The aortic root reconstructed for this study was patient-specific in terms of geometry, but not in terms of material constitutive behaviour. A better characterisation of each patient implantation site physical properties would allow us to replicate the individual response of the arterial wall to TAVI. Analogous considerations can be drawn on the calcification model; in this study, the presence of stenotic valve leaflets was simulated by thickening of the leaflets and by a welding constraint placed symmetrically at the commissures. To date, there are few specific data in literature for aortic valve calcification material, mainly because of its great variability in composition (degree of calcification and presence of lipids) and the difficulty to mechanically characterise this type of tissue. In light of this, only comparative conclusions could be drawn in terms of stress distribution in the arterial wall model.

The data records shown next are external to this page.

theorem State.Sound.endTick (k : s.Sound) : (let s := { s with ft := { s.ft with ms := s.ft.ms + 1 } }
    if 1000 ≤ s.ft.ms then s.passSecond else s : State).Sound := by
  dsimp only
  split
  · exact (k.setTimer _).passSecond
  · exact k.setTimer _

theorem State.Sound.tick (k : s.Sound) : s.tick.Sound := by
  have h := k.passSilence.passWaits
  rw [s.passSilence_rest.2.1] at h
  unfold State.tick
  exact h.passScanPacer.passIdle.endTick

theorem State.Sound.idle (k : s.Sound) : s.idle.Sound := by
  unfold State.idle
  split
  · exact k.tick
  · exact k.setPending _

end Sys2Proof.Machine
end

TAVI valve leaflets were excluded from the model of the device as only the implantation procedure was simulated. Therefore, hemodynamics of the TAVI valve and consequences of migration forces on the stent [12] could not be assessed. In addition, effective orifice area, as based on calculation from flow-jet downstream of the aortic valve, could not be evaluated. Alternatively, in this study, the measure of geometric orifice area provided an indication of the potential clinical success of the procedure. Bearing this in mind, the next aim will be taking into account the interaction of fluid and structure in order to consider the presence of the blood, to integrate the effects of further recoil force due to the pressure load on the leaflets, assess potential valvular and para-valvular leakage [37], and predict the risk of embolisation and long-term performance.

In conclusion, a further integrated clinical study needs to be planned to verify the findings of this methodology against the outcome of treated patient populations and to support a safer development of TAVI using realistic numerical simulations.